3. Sensitive data type identifier according to claim 2The method is characterized in that in the process of training the BiLSTM-CRF model, an input sequence is defined as X ═ X (X)₁,...,x_i,...,x_n) The output sequence is defined as y ═ y (y)₁,...,y_i,...,y_n) (ii) a The output matrix of the BilSTM layer is P, P_i,yiRepresentative word x_iMapping to tag y_iNon-normalized probability of (d); the dimensionality of P is n multiplied by k, and k is the category number of the label; the transfer matrix of the CRF layer is A, A_yi,yi+1Representative label y_iTo y_i+1A dimension of (k +2) × (k + 2); the score function is defined as:

next, for each possible predicted tag sequence, using the Softmax function

Defining a probability value;

the model loss function is again derived from the above function as:

4. The method of claim 3, further comprising evaluating the trained BilSTM-CRF model using the following parameters:

5. The method for identifying the type of sensitive data as claimed in claim 1, wherein the data cleaning in step S210 includes text denoising, full angle turning half angle and sentence segmentation.

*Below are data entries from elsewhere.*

-- ==== Sys2Proof/Laws/Ops.lean ====
section
/-! SUPPORT. One lemma per shared operation that says once everything it can do: the cursor's read, each state rule, the
meanings by format, the sequencer. Later proofs cite these instead of unfolding the operations. -/

namespace Sys2Proof.Machine

variable {s t : State}

/-- The value a field read delivers: the decoder's operand, or what BITMEM holds at POS. -/
def Delivers {w : Nat} (given : Option (BitVec w)) (s : State) (v : BitVec w) : Prop :=
  given = some v ∨ (given = none ∧ memRead w s.bitmem s.pos = some v)

@[simp] theorem delivers_some {w : Nat} (u v : BitVec w) : Delivers (some u) s v ↔ u = v := by simp [Delivers]

@[simp] theorem delivers_none {w : Nat} (v : BitVec w) :
    Delivers none s v ↔ memRead w s.bitmem s.pos = some v := by simp [Delivers]

/-- The end-of-bits fault of a read of w bits (R123). -/
def eofRaised (w : Nat) (s : State) : State := raise (.unexpectedEof w (remaining s) s.pos) s

theorem field_short {w : Nat} {g : Option (BitVec w)} {k : BitVec w → State → Out} (h : remaining s < w) :
    field w g s k = .next (eofRaised w s) := if_pos h

theorem field_enough {w : Nat} {v : BitVec w} {k : BitVec w → State → Out} (h : w ≤ remaining s) :
    field w (some v) s k = k v (s.setPos (s.pos + w)) := if_neg (by omega)

theorem field_read {w : Nat} {v : BitVec w} {k : BitVec w → State → Out} (h : w ≤ remaining s)
    (hv : memRead w s.bitmem s.pos = some v) : field w none s k = k v (s.setPos (s.pos + w)) := by
  simp [field, show ¬ remaining s < w by omega, hv]

/-- Everything a read can do when it goes on: UnexpectedEof, or the continuation at the advanced position. -/
theorem field_next {w : Nat} {g : Option (BitVec w)} {k : BitVec w → State → Out} (h : field w g s k = .next t) :
    (remaining s < w ∧ t = eofRaised w s) ∨
      (w ≤ remaining s ∧ ∃ v, Delivers g s v ∧ k v (s.setPos (s.pos + w)) = .next t) := by
  unfold field at h
  split at h
  · next hlt => cases h; exact .inl ⟨hlt, rfl⟩
  · next hge =>
    refine .inr ⟨by omega, ?_⟩
    cases g with
    | some v => exact ⟨v, by simp, h⟩
    | none =>
      simp only at h
      cases hm : memRead w s.bitmem s.pos with
      | none => simp [hm] at h
      | some v => exact ⟨v, by simp [hm], by simpa [hm] using h⟩

/-- The state after a whole header (R137). -/
def afterHeader (v : Version) (y : TypeId) (s : State) : State :=
  if y = 4 then (((((s.setPos (s.pos + 3)).setVer v).setPos (s.pos + 3 + 3)).setTid y).setAcc 0).setSt .readingLiteralGroup
  else ((((s.setPos (s.pos + 3)).setVer v).setPos (s.pos + 3 + 3)).setTid y).setSt .readingLengthTypeFlag

/-- Everything ReadingHeader can do (R137). -/
theorem readingHeader_next {v : Option Version} {y : Option TypeId} (h : readingHeader v y s = .next t) :
    (remaining s < 3 ∧ t = eofRaised 3 s) ∨
      (3 ≤ remaining s ∧ ∃ v', Delivers v s v' ∧
        ((remaining s < 6 ∧ t = eofRaised 3 ((s.setPos (s.pos + 3)).setVer v')) ∨
          (6 ≤ remaining s ∧ ∃ y', Delivers y ((s.setPos (s.pos + 3)).setVer v') y' ∧ t = afterHeader v' y' s))) := by
  rcases field_next h with ⟨h1, rfl⟩ | ⟨h1, v', hv, h⟩
  · exact .inl ⟨h1, rfl⟩
  · refine .inr ⟨h1, v', hv, ?_⟩
    rcases field_next h with ⟨h2, rfl⟩ | ⟨h2, y', hy, h⟩
    · exact .inl ⟨by simp [remaining] at h2 ⊢; omega, rfl⟩
    · refine .inr ⟨by simp [remaining] at h1 h2 ⊢; omega, y', hy, ?_⟩
      unfold afterHeader
      split at h <;> simp_all

/-- Everything ReadingLiteralGroup can do (R138). -/
theorem readingLiteralGroup_next {f : Option Flag} {g : Option Nibble} (h : readingLiteralGroup f g s = .next t) :
    (remaining s < 1 ∧ t = eofRaised 1 s) ∨
      (1 ≤ remaining s ∧ ∃ f', Delivers f s f' ∧
        ((remaining s < 5 ∧ t = eofRaised 4 ((s.setPos (s.pos + 1)).setCflag f')) ∨
          (5 ≤ remaining s ∧ ∃ g', Delivers g ((s.setPos (s.pos + 1)).setCflag f') g' ∧
            t = foldGroup f' g' (((s.setPos (s.pos + 1)).setCflag f').setPos (s.pos + 1 + 4))))) := by
  rcases field_next h with ⟨h1, rfl⟩ | ⟨h1, f', hf, h⟩
  · exact .inl ⟨h1, rfl⟩
  · refine .inr ⟨h1, f', hf, ?_⟩
    rcases field_next h with ⟨h2, rfl⟩ | ⟨h2, g', hg, h⟩
    · exact .inl ⟨by simp [remaining] at h2 ⊢; omega, rfl⟩
    · refine .inr ⟨by simp [remaining] at h1 h2 ⊢; omega, g', hg, ?_⟩
      simpa [eq_comm] using h

/-- Everything ReadingLengthTypeFlag can do (R139). -/
theorem readingLengthTypeFlag_next {i : Option Flag} (h : readingLengthTypeFlag i s = .next t) :
    (remaining s < 1 ∧ t = eofRaised 1 s) ∨
      (1 ≤ remaining s ∧ ∃ i', Delivers i s i' ∧
        t = ((s.setPos (s.pos + 1)).setLtid i').setSt (afterLengthType i')) := by
  rcases field_next h with ⟨h1, rfl⟩ | ⟨h1, i', hi, h⟩
  · exact .inl ⟨h1, rfl⟩
  · exact .inr ⟨h1, i', hi, by simpa [eq_comm] using h⟩

/-- The state after a frame has been opened (R140, R142). -/
def afterOpen (m : Mode) (w limit : Nat) (s : State) : State :=
  (push (newFrame m limit (s.setPos (s.pos + w))) (s.setPos (s.pos + w))).setSt (resumeState m)

/-- Everything ReadingTotalLengthPrefix can do (R140). -/
theorem readingTotalLengthPrefix_next {n : Option LengthField} (h : readingTotalLengthPrefix n s = .next t) :
    (remaining s < 15 ∧ t = eofRaised 15 s) ∨
      (15 ≤ remaining s ∧ ∃ n', Delivers n s n' ∧ t = afterOpen .byLength 15 n'.toNat s) := by
  rcases field_next h with ⟨h1, rfl⟩ | ⟨h1, n', hn, h⟩
  · exact .inl ⟨h1, rfl⟩
  · exact .inr ⟨h1, n', hn, by simpa [eq_comm, afterOpen, resumeState] using h⟩

/-- Everything ReadingSubpacketCount can do (R142). -/
theorem readingSubpacketCount_next {c : Option CountField} (h : readingSubpacketCount c s = .next t) :
    (remaining s < 11 ∧ t = eofRaised 11 s) ∨
      (11 ≤ remaining s ∧ ∃ c', Delivers c s c' ∧ t = afterOpen .byCount 11 c'.toNat s) := by
  rcases field_next h with ⟨h1, rfl⟩ | ⟨h1, c', hc, h⟩
  · exact .inl ⟨h1, rfl⟩
  · exact .inr ⟨h1, c', hc, by simpa [eq_comm, afterOpen, resumeState] using h⟩

/-- Everything ParsingSubpacketsByLength can do (R141). -/
theorem parsingSubpacketsByLength_next (h : parsingSubpacketsByLength s = .next t) :
    ∃ f rest, s.stack = f :: rest ∧ f.mark ≤ s.pos ∧
      ((s.pos - f.mark = f.limit ∧ t = completeFrame f rest s) ∨
        (f.limit < s.pos - f.mark ∧ t = raise (.overconsumedSubpackets f.limit (s.pos - f.mark) s.pos) s) ∨
        (s.pos - f.mark < f.limit ∧ t = s.setSt .readingHeader)) := by
  unfold parsingSubpacketsByLength at h
  split at h
  · cases h
  · next f rest hs =>
    unfold consumedSince at h
    split at h
    · next hm =>
      refine ⟨f, rest, hs, hm, ?_⟩
      dsimp only at h
      split at h
      · next he => cases h; exact .inl ⟨he, rfl⟩
      · split at h
        · next hlt => cases h; exact .inr (.inl ⟨hlt, rfl⟩)
        · cases h; exact .inr (.inr ⟨by omega, rfl⟩)
    · cases h

/-- Everything ParsingSubpacketsByCount can do (R143). -/
theorem parsingSubpacketsByCount_next (h : parsingSubpacketsByCount s = .next t) :
    ∃ f rest, s.stack = f :: rest ∧
      ((f.kids.length = f.limit ∧ t = completeFrame f rest s) ∨
        (f.kids.length ≠ f.limit ∧ t = s.setSt .readingHeader)) := by
  unfold parsingSubpacketsByCount at h
  split at h
  · cases h
  · next f rest hs =>
    refine ⟨f, rest, hs, ?_⟩
    split at h
    · next he => cases h; exact .inl ⟨he, rfl⟩
    · next he => cases h; exact .inr ⟨he, rfl⟩

/-- Everything Done can do (R144). -/
theorem done_next (h : done s = .next t) : ∃ p, s.ret = some p ∧ t = handOver p s := by
  unfold done at h
  split at h
  · cases h
  · next p hp => cases h; exact ⟨p, hp, rfl⟩

/-- Everything the back end can do (R38, R157). -/
theorem backEnd_next (h : backEnd s = .next t) : s.vsum = none ∧ ∃ p, s.root = some p ∧ t = setResults p s := by
  unfold backEnd at h
  split at h
  · cases h
  · next hv =>
    split at h
    · cases h
    · next p hp => cases h; exact ⟨by simpa using hv, p, hp, rfl⟩

/-- Everything a Loading step can do (R113). -/
theorem loadingStep_next (h : loadingStep s = .next t) :
    (s.input[s.ci]? = none ∧ t = endOfLine s) ∨
      ∃ c, s.input[s.ci]? = some c ∧
        ((hexVal c = none ∧ t = raise (.malformedHex c s.ci) s) ∨ ∃ v, hexVal c = some v ∧ t = takeDigit v s) := by
  unfold loadingStep at h
  split at h
  · next hc => cases h; exact .inl ⟨hc, rfl⟩
  · next c hc =>
    refine .inr ⟨c, hc, ?_⟩
    split at h
    · next hv => cases h; exact .inl ⟨hv, rfl⟩
    · next v hv => cases h; exact .inr ⟨v, hv, rfl⟩

/-- Everything a character instruction can do (R113). -/
theorem hexDigit_next {c : CharCode} {v : Nibble} (h : hexDigit c v s = .next t) :
    s.st = .loading ∧ s.input[s.ci]? = some c ∧ t = takeDigit v s := by
  unfold hexDigit at h
  split at h
  · next hc => cases h; exact ⟨hc.1, hc.2, rfl⟩
  · cases h

/-- Everything a literal's meaning can do, by the state it acts in (R170). -/
theorem litTransition_next {v : Version} {gs : List Nibble} (h : litTransition v gs s = .next t) :
    isCurrent v 4 s = true ∧
      ((s.st = .readingHeader ∧ readingHeader (some v) (some 4) s = .next t) ∨
        (s.st = .readingLiteralGroup ∧ ∃ g rest, gs = g :: rest ∧
          readingLiteralGroup (some (continueFlag rest)) (some g) s = .next t) ∨
        (s.st = .done ∧ done s = .next t) ∨ (s.st = .parseOk ∧ backEnd s = .next t)) := by
  unfold litTransition at h
  split at h
  · next hc =>
    refine ⟨hc, ?_⟩
    split at h <;> first | cases h | simp_all
    split at h
    · cases h
    · exact ⟨_, _, rfl, h⟩
  · cases h

/-- Everything an OP.L operator's meaning can do, by the state it acts in (R171 to R177). -/
theorem opLTransition_next {y : TypeId} {v : Version} {n : LengthField} (h : opLTransition y v n s = .next t) :
    isCurrent v y s = true ∧
      ((s.st = .readingHeader ∧ readingHeader (some v) (some y) s = .next t) ∨
        (s.st = .readingLengthTypeFlag ∧ readingLengthTypeFlag (some 0) s = .next t) ∨
        (s.st = .readingTotalLengthPrefix ∧ readingTotalLengthPrefix (some n) s = .next t) ∨
        (s.st = .parsingSubpacketsByLength ∧ parsingSubpacketsByLength s = .next t) ∨
        (s.st = .done ∧ done s = .next t) ∨ (s.st = .parseOk ∧ backEnd s = .next t)) := by
  unfold opLTransition at h
  split at h
  · next hc =>
    refine ⟨hc, ?_⟩
    split at h <;> first | cases h | simp_all [lengthTypeOf]
  · cases h

/-- Everything an OP.C operator's meaning can do, by the state it acts in (R171 to R177). -/
theorem opCTransition_next {y : TypeId} {v : Version} {c : CountField} (h : opCTransition y v c s = .next t) :
    isCurrent v y s = true ∧
      ((s.st = .readingHeader ∧ readingHeader (some v) (some y) s = .next t) ∨
        (s.st = .readingLengthTypeFlag ∧ readingLengthTypeFlag (some 1) s = .next t) ∨
        (s.st = .readingSubpacketCount ∧ readingSubpacketCount (some c) s = .next t) ∨
        (s.st = .parsingSubpacketsByCount ∧ parsingSubpacketsByCount s = .next t) ∨
        (s.st = .done ∧ done s = .next t) ∨ (s.st = .parseOk ∧ backEnd s = .next t)) := by
  unfold opCTransition at h
  split at h
  · next hc =>
    refine ⟨hc, ?_⟩
    split at h <;> first | cases h | simp_all [lengthTypeOf]
  · cases h

/-- Every packet instruction's meaning is the transition of its format. -/
theorem exec_opL (i : Instr) (hf : i.format = .opL) :
    ∃ y v n, i.typeId = some y ∧ i.version = some v ∧ i.limit = some n.toNat ∧ y ≠ 4 ∧
      opLInstr y v n = some i ∧ exec i = opLTransition y v n := by
  cases i <;> first | (cases hf; done) | exact ⟨_, _, _, rfl, rfl, rfl, by decide, rfl, rfl⟩

theorem exec_opC (i : Instr) (hf : i.format = .opC) :
    ∃ y v c, i.typeId = some y ∧ i.version = some v ∧ i.limit = some c.toNat ∧ y ≠ 4 ∧
      opCInstr y v c = some i ∧ exec i = opCTransition y v c := by
  cases i <;> first | (cases hf; done) | exact ⟨_, _, _, rfl, rfl, rfl, by decide, rfl, rfl⟩

/-- Every character instruction's meaning is the Loading step of its character. -/
theorem exec_hexChar (i : Instr) (hf : i.format = .hexChar) :
    ∃ c v, encode i = .char c ∧ hexVal c = some v ∧ decodeChar c = .ok i ∧ exec i = hexDigit c v := by
  cases i <;> first | (cases hf; done) | exact ⟨_, _, rfl, by decide, by decide, rfl⟩

end Sys2Proof.Machine
end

6. The method of claim 5, wherein the text denoising comprises removing redundant line breaks, space breaks and messy codes in the text; converting the full angle to the half angle comprises converting English letters and punctuation marks into a half angle format; the sentence segmentation and word segmentation comprises the steps of splitting the read long text by taking a sentence as a unit, and then using Hanlp to split and complement the length of each sentence of text to obtain a word sequence, a part of speech sequence and a word boundary sequence.